Breast fibroadenomas are usually detected incidentally during clinical or self-examinations and are most often located in the upper outer quadrants. The majority are smooth, mobile, nontender and rubbery. Some women have multiple fibroadenomas; these patients usually have a family history of fibroadenomas. Rarely, adolescent girls may develop lesions larger than 5 cm, called juvenile (or giant) fibroadenomas. Although much larger than typical fibroadenomas, these giant fibroadenomas are also benign and do not become malignant. Sonography, often used to diagnose fibroadenomas, reveals a round or oval solid mass with a smooth contour and weak internal echoes. Sonography is able to distinguish between solid and cystic lesions but cannot reliably distinguish fibroadenoma from breast cancer. In one study, about 18 percent of fibroadenomas could not be seen in an ultrasound study of the breast. In a mammogram, a fibroadenoma appears as a soft, homogenous, circumscribed nodule, sometimes with inner coarse calcifications. Fine-needle aspiration reveals characteristic cytologic features and can be used to improve clinical diagnosis of fibroadenoma. Fine-needle aspiration rarely gives a false-positive result, even though it may confuse fibroadenomas with other benign lesions.

Depending on the patient's age, family history and history of previous biopsies, conservative treatment of fibroadenomas may or may not be warranted. A woman under 25 years of age with fibroadenomas is unlikely to have a “missed” malignancy if she has had a clinical examination, negative sonography and negative fine-needle aspiration. (The risk of a missed malignancy in this situation has been estimated to be one in 229 cases to one in 700 cases.) It is not until age 35 that the risk increases somewhat. Multiple fibroadenomas should be excised, with care taken to avoid scarring or ductal damage, which may occur when one incision is used. Giant fibroadenomas generally shrink after hormonal balance is achieved (e.g., after cessation of lactation), so conservative management is preferred, with excision warranted after the lesions become smaller.

The authors conclude that, in women younger than 35 years, conservative management of fibroadenomas is recommended, with a follow-up every six to 12 months until complete regression. Fibroadenomas that don't regress or that remain unchanged by age 35 should be excised.
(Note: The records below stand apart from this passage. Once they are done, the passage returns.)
theorem emitWithFollow_withDecoderOf (b : Bool) :
    (d.withDecoderOf s).emitWithFollow b = d.withDecoderOf (s.emitWithFollow b) := by
  rw [State.emitWithFollow, putBit_withDecoderOf, putBits_withDecoderOf]
  rfl

theorem settleBit_withDecoderOf (k : Scaling) :
    (d.withDecoderOf s).settleBit k = (s.settleBit k).map d.withDecoderOf := by
  cases k with
  | e1 => exact congrArg some (emitWithFollow_withDecoderOf d s false)
  | e2 => exact congrArg some (emitWithFollow_withDecoderOf d s true)
  | e3 =>
    rw [State.settleBit, State.settleBit, withDecoderOf_encPend]
    split <;> rfl

/-- The end of a renormalization with its state changed by `f`. -/
def Renormed.map (f : State → State) : Renormed → Renormed
  | .settled t => .settled (f t)
  | .overflowed t => .overflowed (f t)

theorem encRenorm_withDecoderOf (fuel : Nat) :
    encRenorm fuel (d.withDecoderOf s) = (encRenorm fuel s).map d.withDecoderOf := by
  induction fuel generalizing s with
  | zero => rfl
  | succ fuel ih =>
    rw [encRenorm, encRenorm, withDecoderOf_encInterval]
    cases s.encInterval.scaling with
    | none => rfl
    | some k =>
      simp only [settleBit_withDecoderOf]
      cases s.settleBit k with
      | none => rfl
      | some t => exact ih (t.setEncInterval (s.encInterval.rescale k))

theorem closeEnc_withDecoderOf : (d.withDecoderOf s).closeEnc = d.withDecoderOf s.closeEnc := by
  have h : (State.emitWithFollow { d.withDecoderOf s with encPend := s.encPend + 1#32 } s.finalBit) =
      d.withDecoderOf (State.emitWithFollow { s with encPend := s.encPend + 1#32 } s.finalBit) :=
    emitWithFollow_withDecoderOf d { s with encPend := s.encPend + 1#32 } s.finalBit
  rw [State.closeEnc, withDecoderOf_encPend, withDecoderOf_finalBit, h, closeTx_withDecoderOf]
  rfl

/-- An encoder-side command does the same whatever the decoder's side holds. -/
theorem exec_withDecoderOf {i : Instr} (hi : isEncoderSide i = true) :
    exec i (d.withDecoderOf s) = mapNext d.withDecoderOf (exec i s) := by
  have hf := withDecoderOf_keepsShared d
  cases i with
  | txPut b =>
    rw [exec, exec, execTxPut, execTxPut]
    exact hf.issue rfl ((congrArg (answer 0#32) (putBit_withDecoderOf d s b)).trans (hf.answer _ _))
  | txClose =>
    rw [exec, exec, execTxClose, execTxClose]
    exact hf.issue rfl ((congrArg (answer 0#32) (closeTx_withDecoderOf d s)).trans (hf.answer _ _))
  | encInit =>
    rw [exec, exec, execEncInit, execEncInit]
    exact hf.issue rfl (hf.modelCheck (hf.answer _ s.openEnc))
  | encSym sym =>
    rw [exec, exec, execEncSym, execEncSym]
    refine hf.issue rfl ?_
    simp only [withDecoderOf_symbolCodable, withDecoderOf_encInterval, withDecoderOf_narrowDefined,
      withDecoderOf_narrowFor, setEncInterval_withDecoderOf, encRenorm_withDecoderOf]
    split
    · exact hf.raise _ _ s
    · split
      · rfl
      · cases encRenorm Config.P (s.setEncInterval (s.narrowFor s.encInterval sym)) with
        | settled t => exact hf.answer _ t
        | overflowed t => exact hf.raise _ _ t
  | encFin =>
    rw [exec, exec, execEncFin, execEncFin]
    refine hf.issue rfl ?_
    rw [closeEnc_withDecoderOf, withDecoderOf_encPend]
    split
    · exact hf.raise _ _ s
    · exact hf.answer _ _
  | _ => simp [isEncoderSide] at hi

end

/-- Settles O48: the second run is the first with the decoder's side exchanged. -/
theorem encoderIsIndependentOfTheDecoder : Obligations.EncoderIsIndependentOfTheDecoder := by
  intro s s' t t' i hi hs h h'
  have hs : s' = s'.withDecoderOf s := hs
  rw [hs, exec_withDecoderOf s' s (isEncoderSide_iff.2 hi), h] at h'
  rw [← next_inj h']
  rfl

/-! ## The decoder under another encoder -/

/-- `s` with the encoder, the transmit buffer and the output of `e`. -/
def State.withEncoderOf (e s : State) : State :=
  { s with encLow := e.encLow, encHigh := e.encHigh, encPend := e.encPend, encActive := e.encActive,
           txBuf := e.txBuf, txFill := e.txFill, out := e.out }

theorem withEncoderOf_keepsShared (e : State) : KeepsShared e.withEncoderOf :=
  ⟨fun _ => rfl, fun _ => rfl, fun _ _ _ => rfl, fun _ _ _ => rfl⟩

section
variable (e s : State)

@[simp] theorem withEncoderOf_rxCnt : (e.withEncoderOf s).rxCnt = s.rxCnt := rfl
@[simp] theorem withEncoderOf_rxEnd : (e.withEncoderOf s).rxEnd = s.rxEnd := rfl
@[simp] theorem withEncoderOf_inp : (e.withEncoderOf s).inp = s.inp := rfl
@[simp] theorem withEncoderOf_inPos : (e.withEncoderOf s).inPos = s.inPos := rfl
@[simp] theorem withEncoderOf_decValue : (e.withEncoderOf s).decValue = s.decValue := rfl
@[simp] theorem withEncoderOf_eosSym : (e.withEncoderOf s).eosSym = s.eosSym := rfl
@[simp] theorem withEncoderOf_decInterval : (e.withEncoderOf s).decInterval = s.decInterval := rfl
@[simp] theorem withEncoderOf_decodedSymbol : (e.withEncoderOf s).decodedSymbol = s.decodedSymbol := rfl
@[simp] theorem withEncoderOf_scaledDefined (iv : Interval) (v : Nat) :
    (e.withEncoderOf s).scaledDefined iv v = s.scaledDefined iv v := rfl

theorem inByte_withEncoderOf :
    (e.withEncoderOf s).inByte = (s.inByte.1, e.withEncoderOf s.inByte.2) := by
  rw [State.inByte, State.inByte, withEncoderOf_inp, withEncoderOf_inPos]
  cases s.inp[s.inPos]? <;> rfl

theorem getBit_withEncoderOf :
    (e.withEncoderOf s).getBit = (s.getBit.1, e.withEncoderOf s.getBit.2) := by
  rw [State.getBit, State.getBit, inByte_withEncoderOf, withEncoderOf_rxCnt, withEncoderOf_rxEnd]
  split
  · split
    · rfl
    · rcases s.inByte with ⟨_ | v, t⟩ <;> rfl
  · rfl

theorem fillValue_withEncoderOf (n v : Nat) :
    State.fillValue n v (e.withEncoderOf s) =
      ((State.fillValue n v s).1, e.withEncoderOf (State.fillValue n v s).2) := by
  induction n generalizing v s with
  | zero => rfl
  | succ n ih => rw [State.fillValue, getBit_withEncoderOf, ih]; rfl

theorem openDec_withEncoderOf : (e.withEncoderOf s).openDec = e.withEncoderOf s.openDec := by
  rw [State.openDec, State.openDec, show (e.withEncoderOf s).clearDec = e.withEncoderOf s.clearDec from rfl,
    fillValue_withEncoderOf]
  generalize State.fillValue Config.P 0 s.clearDec = r
  rfl

theorem decShift_withEncoderOf (k : Scaling) : (e.withEncoderOf s).decShift k = e.withEncoderOf (s.decShift k) := by
  rw [State.decShift, getBit_withEncoderOf]
  rfl

theorem decRenorm_withEncoderOf (fuel : Nat) :
    decRenorm fuel (e.withEncoderOf s) = e.withEncoderOf (decRenorm fuel s) := by
  induction fuel generalizing s with
  | zero => rfl
  | succ fuel ih =>
    rw [decRenorm, decRenorm, withEncoderOf_decInterval]
    cases s.decInterval.scaling with
    | none => rfl
    | some k => exact (congrArg (decRenorm fuel) (decShift_withEncoderOf e s k)).trans (ih _)

theorem deliver_withEncoderOf (sym : Nat) :
    (e.withEncoderOf s).deliver sym = mapNext e.withEncoderOf (s.deliver sym) := by
  have hf := withEncoderOf_keepsShared e
  rw [State.deliver, State.deliver, withEncoderOf_eosSym, decRenorm_withEncoderOf]
  split
  · exact hf.answer _ { s with decEos := true, decActive := false }
  · exact hf.answer _ _

/-- A decoder-side command does the same whatever the encoder's side holds. -/
theorem exec_withEncoderOf {i : Instr} (hi : isDecoderSide i = true) :
    exec i (e.withEncoderOf s) = mapNext e.withEncoderOf (exec i s) := by
  have hf := withEncoderOf_keepsShared e
  cases i with
  | rxGet =>
    rw [exec, exec, execRxGet, execRxGet]
    refine hf.issue rfl ?_
    rw [getBit_withEncoderOf]
    exact hf.answer _ _
  | decInit =>
    rw [exec, exec, execDecInit, execDecInit]
    exact hf.issue rfl (hf.modelCheck ((congrArg (answer 0#32) (openDec_withEncoderOf e s)).trans (hf.answer _ _)))
  | decSym =>
    rw [exec, exec, execDecSym, execDecSym]
    refine hf.issue rfl ?_
    rw [withEncoderOf_scaledDefined, withEncoderOf_decInterval, withEncoderOf_decValue, withEncoderOf_decodedSymbol]
    split
    · rfl
    · cases s.decodedSymbol with
      | none => rfl
      | some sym => exact deliver_withEncoderOf e (s.setDecInterval (s.narrowFor s.decInterval sym)) sym
  | decEnd =>
    rw [exec, exec, execDecEnd, execDecEnd]
    exact hf.issue rfl (hf.answer _ { s with decActive := false })
  | _ => simp [isDecoderSide] at hi

end

/-- Settles O56: the second run is the first with the encoder's side exchanged. -/
theorem decoderIsIndependentOfTheEncoder : Obligations.DecoderIsIndependentOfTheEncoder := by
  intro s s' t t' i hi hs h h'
  have hs : s' = s'.withEncoderOf s := hs
  rw [hs, exec_withEncoderOf s' s (isDecoderSide_iff.2 hi), h] at h'
  rw [← next_inj h']
  rfl

end Sys2Proof.Machine
end

section
/-! THE OPCODE MAP, both ways (30_encoding.md R90 to R96): a word hits at most one row, and the row's command has that
word and no other as its encoding. -/

namespace Sys2Proof

/-! ## A word hits at most one row (R95) -/

theorem Row.hits_iff {r : Row} {cmd : Word} : r.hits cmd = true ↔ cmd &&& r.mask = r.pat := beq_iff_eq

/-- Two rows of the map differ in a bit that both fix. -/
theorem rows_disjoint : rows.Pairwise fun a b => ((a.pat ^^^ b.pat) &&& (a.mask &&& b.mask)) ≠ 0#32 := by decide

/-- The rows one word hits agree in every bit that both fix. -/
theorem Row.agree_of_hits {a b : Row} {cmd : Word} (ha : a.hits cmd = true) (hb : b.hits cmd = true) :
    (a.pat ^^^ b.pat) &&& (a.mask &&& b.mask) = 0#32 := by
  rw [Row.hits_iff] at ha hb
  rw [← ha, ← hb]
  ext k hk
  simp only [BitVec.getElem_and, BitVec.getElem_xor, BitVec.getElem_zero]
  generalize cmd[k] = x, a.mask[k] = p, b.mask[k] = q
  revert x p q
  decide

theorem Row.eq_of_hits {cmd : Word} : ∀ a ∈ rows, ∀ b ∈ rows, a.hits cmd = true → b.hits cmd = true → a = b :=
  List.Pairwise.forall_of_forall_of_flip (R := fun a b => a.hits cmd = true → b.hits cmd = true → a = b)
    (fun _ _ _ _ => rfl)
    (rows_disjoint.imp fun hd ha hb => absurd (Row.agree_of_hits ha hb) hd)
    (rows_disjoint.imp fun hd hb ha => absurd (Row.agree_of_hits ha hb) hd)

/-- A word is the command of the row it hits. -/
theorem decode_of_hits {r : Row} {cmd : Word} (hm : r ∈ rows) (h : r.hits cmd = true) :
    decode cmd = .ok (r.build cmd) := by
  cases hd : decode cmd with
  | ok i =>
    obtain ⟨r', hm', h', rfl⟩ := decode_ok hd
    rw [Row.eq_of_hits r hm r' hm' h h']
  | error e => exact absurd (h.symm.trans (decode_error hd r hm)) Bool.noConfusion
Women older than 35 years should have mammograms in addition to the above-mentioned diagnostic modalities, with follow-up after six to 12 months. If the fibroadenoma has not resolved after 12 months, excision is recommended. Even when conservative management is reasonable, patients often prefer excisional biopsy of persistent fibroadenomas. The authors advise excisional biopsy of any mass for which a diagnosis of fibroadenoma is not clear-cut; however, if, after a clinical examination, ultrasound examination and fine-needle aspiration, a diagnosis of multiple fibroadenomas can be confidently made, conservative treatment is warranted.

Greenberg, et al. Management of breast fibroadenomas. J Gen Intern Med. September 1998;13:640–5.

editor's note: When mammography is going to be used to assist in the diagnosis of fibroadenomas, it should be performed before fine-needle aspiration, so that subsequent hematoma formation does not distort the mammographic picture. It should also be emphasized that when the nature of a lesion is not definite after ultrasonography, mammography and fine-needle aspiration, the lesion should be excised.—g.b.h.